De los Angeles said the last thing the Snoqualmie want now, is to become an institutionally organized, federally dependent tribe. "One of the biggest pitfalls I've recognized is that federally recognized tribes that have been recognized for a long time (are) so dependent on the federal government and state services, that they give up creating opportunities.
"The situation ... with us not having a whole bunch, instead of looking at it as a disadvantage, I look at it as an opportunity for us to step up into something."
Another advantage is good relations with local non-Indian groups. The tribe has been careful over the years to be supportive of local issues.
Recent development of Bright Creek - a tributary that once provided abundant Kokanee salmon to Snoqualmie Indian settlements, is an example. The tribe has recently joined neighborhood activists in fighting two housing developments that threaten the environmental stability of this sensitive region of the Sammamish Plateau.
And in the past, local non-Indian groups assisted the tribe in its fight for federal recognition. But now that the tribe is looking at developing a land base and potentially highly commercial operations such as a casino, some of that outside support is crumbling. The tribe potentially faces stiff opposition from King County council representatives in the years to come.
"I'm just hoping that the rest of the population of King County will speak up and say, 'Hey, on one side we've been supporting the Snoqualmie tribe for federal recognition and their identity in the history of the area, and at the same time we're denying them their future?'" says de los Angeles. "I think a lot of politicians will step back from that."
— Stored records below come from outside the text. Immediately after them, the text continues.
-- ==== Sys2Proof/Proofs/PullAndLatch.lean ====
section
/-! The two inputs that items of state wait for: a pull, which the oldest open record serves (R34, R86), and ticks, which the latch
timer counts (R35, R100, R146). -/

namespace Sys2Proof.Proofs
open Sys2Proof.Machine Sys2Proof.Laws

/-! ### The oldest open record -/

theorem find_none_of_closed {q : List Tx} (h : ∀ x ∈ q, txOpen x = false) : q.find? txOpen = none := by
  simpa using h

theorem find_of_open {before after : List Tx} {x : Tx} (hb : ∀ y ∈ before, txOpen y = false) (hx : txOpen x = true) :
    (before ++ x :: after).find? txOpen = some x := by
  simp [List.find?_append, find_none_of_closed hb, hx]

theorem pullFirst_of_open (cfg : Config) (m : Mem) {before after : List Tx} {x : Tx} (hb : ∀ y ∈ before, txOpen y = false)
    (hx : txOpen x = true) : pullFirst cfg m (before ++ x :: after) = before ++ pullTx cfg m x :: after := by
  induction before with
  | nil => simp [pullFirst, hx]
  | cons y ys ih =>
    obtain ⟨hy, hys⟩ := List.forall_mem_cons.mp hb
    simp [pullFirst, hy, ih hys]

/-- The byte a pull uses: the one read already, or the buffer's (R52). -/
theorem txByte_eq {m : Mem} {x : Tx} {j : Nat} {v : Byte}
    (h : x.reads.lookup j = some v ∨ (x.reads.lookup j = none ∧ v = memByte m j)) : txByte m x j = v := by
  unfold txByte
  obtain hj | ⟨hj, rfl⟩ := h <;> rw [hj]

/-- A read leaves the bytes read before. -/
theorem readsWith_lookup_other (m : Mem) (x : Tx) {i j : Nat} (h : i ≠ j) :
    (readsWith m x j).lookup i = x.reads.lookup i := by
  unfold readsWith
  split
  · rfl
  · have hne : (i == j) = false := by simpa using h
    simp [List.lookup_cons, hne]

/-- A pull of a data symbol (R81, R86). -/
theorem pullTx_data (cfg : Config) (m : Mem) {x : Tx} (h : x.k < 24 * x.len.toNat) :
    pullTx cfg m x = { x with
      k := x.k + 1
      reads := readsWith m x (x.k / 8)
      sent := x.sent ++ [dataSymbol cfg ((txByte m x (x.k / 8)).getLsbD (7 - x.k % 8))] } := by
  simp [pullTx, nextSymbol, h]

/-- A pull of RESET (R80, R86). -/
theorem pullTx_reset (cfg : Config) (m : Mem) {x : Tx} (h : ¬x.k < 24 * x.len.toNat) :
    pullTx cfg m x = { x with k := x.k + 1, sent := x.sent ++ [resetSymbol cfg] } := by
  simp [pullTx, nextSymbol, h]

theorem step_idle_event {s : State} {e : Event} {rest : List Input} (hi : s.engine = .idle)
    (hin : s.inbox = .event e :: rest) : step s = serveEvent e { s with inbox := rest } := by
  simp [step, hi, hin]

/-- Where the oldest open record is within the buffer of a playable strip, the pull changes that record only. -/
theorem servePull_of_open {s : State} {before after : List Tx} {x : Tx} (hq : s.txq = before ++ x :: after)
    (hb : ∀ y ∈ before, txOpen y = false) (hx : txOpen x = true) (hp : Playable s) (hlen : x.len = s.length) :
    servePull s = .next { s with txq := before ++ pullTx s.cfg s.buf x :: after } := by
  obtain ⟨-, hchan, halloc, hmax⟩ := hp
  have hfits : 3 * x.len.toNat ≤ 3 * s.cfg.maxPixels := by rw [hlen]; omega
  rw [servePull, hq, find_of_open hb hx]
  simp only [hchan, if_true]
  rw [withBuffer_eq halloc hfits, pullFirst_of_open _ _ hb hx]

/-- Settles O44: the first open record is found and pulled, with the symbol and the read of `pullTx`; with none the pull is refused. -/
theorem pullServesTheOldestOpenRecord : Obligations.PullServesTheOldestOpenRecord := by
  intro s rest hi hin
  rw [step_idle_event hi hin]
  refine ⟨fun hclosed => ?_, ?_⟩
  · have hnone := find_none_of_closed fun x hx => txOpen_eq_false.mpr (hclosed x hx)
    simp only [serveEvent, servePull, hnone]
  · intro before after x v hq hb hk hp hlen hv
    refine ⟨pullTx s.cfg s.buf x, ?_, rfl, rfl, fun hdata => ?_, fun hreset => ?_⟩
    · exact servePull_of_open (s := { s with inbox := rest }) hq (fun y hy => txOpen_eq_false.mpr (hb y hy))
        (txOpen_eq_true.mpr hk) hp hlen
    · have hbyte := txByte_eq hv
      rw [pullTx_data s.cfg s.buf hdata, hbyte]
      exact ⟨rfl, (readsWith_lookup s.buf x _).trans (congrArg some hbyte), fun j hj => readsWith_lookup_other s.buf x hj⟩
    · rw [pullTx_reset s.cfg s.buf (by omega)]
      exact ⟨rfl, rfl⟩

/-! ### The latch timer -/

/-- Settles O47: the answer DONE in the position `blockWait`, and the three branches of `serveTicks`. -/
theorem latchWaitLastsAtLeastItsTicks : Obligations.LatchWaitLastsAtLeastItsTicks := by
  refine ⟨fun s he hq => ?_, fun s n => ⟨fun ht => ?_, fun r ht => ⟨fun hn => ?_, fun hn => ?_⟩⟩⟩
  · simp [serveEvent, serveAnswer, he, onBlockWait, hq]
  · simp only [serveEvent, serveTicks, ht]
  · simp only [serveEvent, serveTicks, ht, if_pos hn]
  · simp only [serveEvent, serveTicks, ht, if_neg (not_lt.mpr hn)]
    rfl

end Sys2Proof.Proofs
end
De los Angles also points out that it is up to the tribal council to remind everybody of the opportunities the tribe is going to create. "Your second biggest employer in South King County, after Boeing, is the Muckleshoot Casino," he says. "Last year they pulled in $100 million. The tribe got $25 million of that and $75 million went back out into the community. And we're going to be in a similar situation ... the Snoqualmie tribe, with this federal recognition, is going to create some business opportunities that everybody can take advantage of."
Once one of the largest tribes in the Puget Sound area and the principal signer of the Point Elliott Treaty in 1855, the Snoqualmie ceded a large territory from Snoqualmie Pass to up to the port city of Everett. It was never paid for the land.
Mullen says that before World War II, the tribe was promised a long, high, forested ridge of land extending between the towns of Fall City and Carnation. When the United States went to war, the chief decided to wait until after the fighting was over to press the issue. "They put us off ever since," Mullen says.
Now the tribe is talking with Weyerhaeuser and other large land holders in the region about buying a land base for a reservation. Even if forced to locate farther east, past Snoqualmie Pass, its economic viability will remain a potent one.
Last October's recognition was the second time in two years the tribe was notified it had won formal recognition by the federal government. After the first announcement, the Tulalip Tribes in Marysville filed appeals, claiming they were the true descendants of the Snoqualmie Tribe. Those appeals were rejected by the Department of Interior.